И что в этом такого неэтичного? Почему он виновато признается в том, что хотел быть рядом со мной? Потому что я адептка, а он преподаватель?
Но от его слов снова тает моя утренняя уверенность в том, что он видел во мне лишь девочку на пару недель.
— Неужели я на вас произвела такое сильное впечатление? — с сарказмом спросила я — больше для того, чтобы, услышав это предположение, осознать его бредовость и даже не надеяться на нечто подобное.
Стоп…
Почему молчишь?

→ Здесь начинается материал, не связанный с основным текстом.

/-- STALL_DISABLE: `CTRL` written with EN = 0 (R94). -/
def stallDisable (g : Fin 48) (v : Word) (s : State) : State :=
  let s1 := wrN s (R.STALL_CTRL g) (ctrlWord v 0)
  if stSt g s = ssOFFLINE then showWait g s1
  else
    let s2 := setStall g (fun x => { x with disable := true }) s1
    if stSt g s = ssIDLE ∨ stSt g s = ssFAULT then setStall g (fun x => { x with abortNew := true }) s2
    else requestAbort g s2

def execStallDisable (sec : Bool) (g : Fin 48) (v : Word) (s : State) : Host.Outcome State Fault Refusal :=
  .next (hostWrite sec (R.STALL_CTRL g) (stallDisable g v) s)

/-- Two regions share bytes. -/
def overlap (a n b m : Nat) : Bool := decide (a < b + m) && decide (b < a + n)

/-- A program region is acceptable (R76): pages of 4 KiB. -/
def regionOk (g : Fin 48) (base size : Nat) (s : State) : Bool :=
  stSt g s == ssOFFLINE && decide (4 ≤ size) && decide (size ≤ 768) && decide (base + size ≤ 768) &&
    (stallsOf (stableOf g)).all fun h => h == g ||
      !(overlap base size (rdN s (R.STALL_PROG_REGION h)) (rdN s (R.STALL_PROG_REGION h + 4)))

/-- PROG_REGION_WRITE (R76). -/
def progRegionWrite (g : Fin 48) (v : Nat) (s : State) : State :=
  let base := v % 2 ^ 32
  let size := v / 2 ^ 32
  if regionOk g base size s then
    let (x, y, _) := restOf g s
    zeroPtrs g (setStall g (fun t => { t with items := [], ibase := 0, seq := Seq.init x y }) (wr64 s (R.STALL_PROG_REGION g) v))
  else setF s (F.STALL_FLAGS_REGION_REFUSED g)

def execProgRegionWrite (sec : Bool) (g : Fin 48) (w : Wr64) (s : State) : Host.Outcome State Fault Refusal :=
  .next (hostWrite sec (R.STALL_PROG_REGION g) (withWide (R.STALL_PROG_REGION g) false w (progRegionWrite g)) s)

/-! ## Heartbeat and layer deadline (R100-R102) -/

/-- Restart the heartbeat; LOST clears (R100, R101). -/
def hbRestart (s : State) : State :=
  forAll 48 (fun g s => clrF s (F.STALL_STATE_HB_LOST g))
    (clrF { s with hbSince := s.beam, hbTold := false } F.YRD_HEARTBEAT_STATUS_LOST)

/-- HEARTBEAT_PERIOD_WRITE (R100). -/
def heartbeatPeriodWrite (v : Word) (s : State) : State :=
  let p := v.toNat % 256
  let busy := (fins 48).any fun g => holdOk g s
  if 60 < p ∨ (p = 0 ∧ busy) then setF s F.YRD_HEARTBEAT_STATUS_REFUSED
  else hbRestart (wrN s R.YRD_HEARTBEAT p)

def execHeartbeatPeriodWrite (sec : Bool) (v : Word) (s : State) : Host.Outcome State Fault Refusal :=
  .next (hostWrite sec R.YRD_HEARTBEAT (heartbeatPeriodWrite v) s)

def execHeartbeatKick (sec : Bool) (s : State) : Host.Outcome State Fault Refusal :=
  .next (hostWrite sec R.YRD_HEARTBEAT_KICK hbRestart s)

/-- What an expiry does to the stalls (R101). -/
def heartbeatStall (g : Fin 48) (s : State) : State :=
  let s1 := setF s (F.STALL_STATE_HB_LOST g)
  let st := stSt g s
  if st = ssSYNC ∨ st = ssLAYER then enterHold g (hcHEARTBEAT ||| (stall s g).holdReq) st s1
  else if st = ssRUN ∨ st = ssHOLD then requestHold g hcHEARTBEAT s1 else s1

/-- The heartbeat expires, as the stalls see it (R101). -/
def heartbeatExpire (s : State) : State :=
  let s1 := setF (setF { s with hbTold := true } F.YRD_HEARTBEAT_STATUS_LOST) F.YRD_HEARTBEAT_STATUS_EXPIRED
  forAll 48 heartbeatStall (raise 75 (lifeAdd s1 (lifeNo 3 6 0) 1))

/-- PERIOD seconds have passed since the last restart (R101). -/
def heartbeatDue (s : State) : Bool :=
  let p := get s F.YRD_HEARTBEAT_PERIOD
  decide (1 ≤ p) && decide (p ≤ 60) && !s.hbTold && decide (p * 1000000000 ≤ s.beam - s.hbSince)

/-- LAYER_DEADLINE_PASSED (R102). -/
def layerDeadlinePassed (s : State) : State :=
  let lim := get s F.YRD_LAYER_DEADLINE_LIMIT
  match s.ldSince with
  | some t =>
    if lim ≠ 0 ∧ ¬ s.ldTold ∧ lim * 1000000 ≤ s.beam - t then
      raise 76 (lifeAdd (setF { s with ldTold := true } F.YRD_LAYER_DEADLINE_STATUS_LATE) (lifeNo 1 1 0) 1)
    else s
  | none => s

def execLayerDeadlinePassed (s : State) : Host.Outcome State Fault Refusal := .next (layerDeadlinePassed s)

/-! ## Trajectory faults and other faults of a stall (R95, R128, R139) -/

/-- A TRAJECTORY fault with its detail; event stable + 35 (R139). -/
def trajFault (g : Fin 48) (d : Nat) (s : State) : State :=
  raise (stableEv (g / 8) 3) (enterFault g 6 (lifeAdd (wrN s (R.STALL_TRJ_FAULT g) d) (lifeNo 4 3 (16 * g + d)) 1))

/-- TRAJECTORY_FAULT: the fault of a failed plan (R128) once its last entry is out, or a failure the engine met (R139):
`d` is 4 for a grid read and 5 for its own checks, 0 where neither is met now. A failure of the engine ends a stall that is not in
RUN at once where no committed entry is left to output. -/
def trajectoryFault (g : Fin 48) (d : Nat) (s : State) : State :=
  let x := stall s g
  if emptyFor g 5 s then
    if x.engFault ≠ 0 then trajFault g x.engFault s
    else if x.plan.fault = 0x83 then
      raise (stableEv (g / 8) 6) (enterFault g 7 (wrN s (R.STALL_OUT_FAULT g) 3))
    else trajFault g x.plan.fault s
  else if x.engineFails ∧ x.hzn = 0 ∧ stSt g s ≠ ssRUN then trajFault g x.engFault s
  else if (d = 4 ∨ d = 5) ∧ x.engFault = 0 ∧ stSt g s ≠ ssOFFLINE ∧ stSt g s ≠ ssFAULT then
    setStall g (fun x => { x with engFault := d }) (if d = 4 then gridError g 2 s else s)
  else s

Почему ты молча смотришь на меня?!
Только не говори мне…
— Вы… вы… ну не может же быть… — потерянно бормочу я.
— Почему? — Спокойный, открытый взгляд. — Девочка-головоломка… искренняя, добрая, солнечная… думаешь, ты не интересна? Думаешь, я не мог подпасть под твое обаяние? Я пытался решить одну задачку, а обнаруживал все новые и новые… а потом обнаружил и тебя саму. За остальное — прости, я тоже нередко бывал растерян и зол на себя из-за неуместных чувств, а потому действовал порой необдуманно, на эмоциях, — пожал плечами. — Мне больше нечего сказать. Решай, Эль. Будем знакомиться? Несмотря на всё это?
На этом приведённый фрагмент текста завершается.